Sunday, August 04, 2013

Why are publicly-funded scientists allowed to keep their work secret?

by Ron Arnold

Who owns taxpayer-funded science? From the way many scientists behave, it's not the taxpayers.

Many scientific studies funded by federal agencies - through grants, contracts, or cooperative agreements, particularly those used to justify the most horrendous regulations - hide the guts of the science.
What the scientists keep secret is the raw data they obtain in the real world and the methods they use to interpret it, as if those were personal possessions.

Independent scientist Rob Roy Ramey told me of an extreme example: "A researcher tracked endangered desert bighorn sheep with government GPS radio collars to record precise animal locations for wildlife rangers.
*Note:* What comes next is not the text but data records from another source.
-- ==== Sys2Proof/Syntax.lean ====
section
/-! DEFINITION. `Instr`: one constructor for each of the 47 rows of opcode_table.json. The rows are of four media:
the command word CMDW (30_encoding.md R80 to R82), the send and the receive type tags (R84, R85), and the
bytes of the wire (R86 to R97). A field of a row is an argument of its constructor. -/

namespace Sys2Proof

/-- A length mode: `SMODE`, `RMODE` (30_encoding.md R80, R83). -/
inductive Mode where
  | short
  | long
  deriving DecidableEq, Repr, Inhabited

inductive Instr where
  -- CMDW16: RB, CMD, (RSV,) RMODE, SMODE
  | resetPeer (rb : BitVec 1) (cmd : BitVec 7) (rmode smode : Mode)
  | execute (rb : BitVec 1) (cmd : BitVec 7) (rmode smode : Mode)
  | illegalOp0 (rb : BitVec 1) (cmd : BitVec 7) (rsv : BitVec 2) (rmode smode : Mode)
  | illegalOp3 (rb : BitVec 1) (cmd : BitVec 7) (rsv : BitVec 2) (rmode smode : Mode)
  | illegalOp4 (rb : BitVec 1) (cmd : BitVec 7) (rsv : BitVec 2) (rmode smode : Mode)
  | illegalOp5 (rb : BitVec 1) (cmd : BitVec 7) (rsv : BitVec 2) (rmode smode : Mode)
  | illegalOp6 (rb : BitVec 1) (cmd : BitVec 7) (rsv : BitVec 2) (rmode smode : Mode)
  | illegalOp7 (rb : BitVec 1) (cmd : BitVec 7) (rsv : BitVec 2) (rmode smode : Mode)
  | illegalOp8 (rb : BitVec 1) (cmd : BitVec 7) (rsv : BitVec 2) (rmode smode : Mode)
  | illegalOp9 (rb : BitVec 1) (cmd : BitVec 7) (rsv : BitVec 2) (rmode smode : Mode)
  | illegalOpA (rb : BitVec 1) (cmd : BitVec 7) (rsv : BitVec 2) (rmode smode : Mode)
  | illegalOpB (rb : BitVec 1) (cmd : BitVec 7) (rsv : BitVec 2) (rmode smode : Mode)
  | illegalOpC (rb : BitVec 1) (cmd : BitVec 7) (rsv : BitVec 2) (rmode smode : Mode)
  | illegalOpD (rb : BitVec 1) (cmd : BitVec 7) (rsv : BitVec 2) (rmode smode : Mode)
  | illegalOpE (rb : BitVec 1) (cmd : BitVec 7) (rsv : BitVec 2) (rmode smode : Mode)
  | illegalOpF (rb : BitVec 1) (cmd : BitVec 7) (rsv : BitVec 2) (rmode smode : Mode)
  | illegalRsv6 (rb : BitVec 1) (cmd : BitVec 7) (rsv7 : BitVec 1) (rmode smode : Mode) (op : BitVec 4)
  | illegalRsv7 (rb : BitVec 1) (cmd : BitVec 7) (rsv6 : BitVec 1) (rmode smode : Mode) (op : BitVec 4)
  -- TAG4 of a send descriptor
  | encU8
  | encU16BE
  | encU16LE
  | encU32BE
  | encU32LE
  | encSpan
  | encNullterm
  | encList
  -- TAG4 of a receive descriptor
  | decU8
  | decU16BE
  | decU16LE
  | decU32BE
  | decU32LE
  | decSpan
  | decNullterm
  | decList
  -- TAG4, tags 0x8 to 0xF of either side
  | tagReserved (t : BitVec 3)
  -- WIRE8 and WIRE16BE
  | wireStart
  | wireErr
  | wireEnd
  | wireSkip (b : Byte)
  | wireCmdReq (opc : BitVec 7)
  | wireCmdReply (opc : BitVec 7)
  | wireCount (n : Byte)
  | wireLenShort (l : Byte)
  | wireLenLong (l : Word16)
  | wireListCount (k : Byte)
  | wireNul
  | wirePad
  deriving DecidableEq, Repr

end Sys2Proof
end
"He then reset the access codes so only he could download the data remotely, and refused to surrender the codes. So California Fish and Game had to track down and net-gun the bighorns from a helicopter in order to manually download the collar data, costing a fortune and endangering both animals and people."...

And make no mistake, the FWS is rife with malicious officials, as witness Kent McMullen, chairman of Franklin County, Washington's Natural Resources Advisory Committee, testified.

His written testimony filled nine pages with outrageous FWS dirty tricks and skullduggery in his county. For example, announcements of critical habitat designations for the White Bluffs Bladderpod plant were deliberately kept "under the radar" in Franklin County so it could become law without a big fuss. Only when Hastings asked county officials about it did the impending decision come to light.

McMullen said, "a FWS employee that apologized in private to a farm family told them that they had been told to keep the issue quiet and to not inform landowners or locals."

The star witness was independent scientist Ramey, a PhD with 33 years of worldwide experience with threatened and endangered wildlife.

Ramey hit key points hard: The data behind most ESA decisions is not publicly available. We own it and it should be posted on the web for independent, third party review - and so everyone can examine it, comment on it, and thus sap the power of the scientific elite.

Your vote is as good as any scientist's but your power isn't. That playing field can be leveled.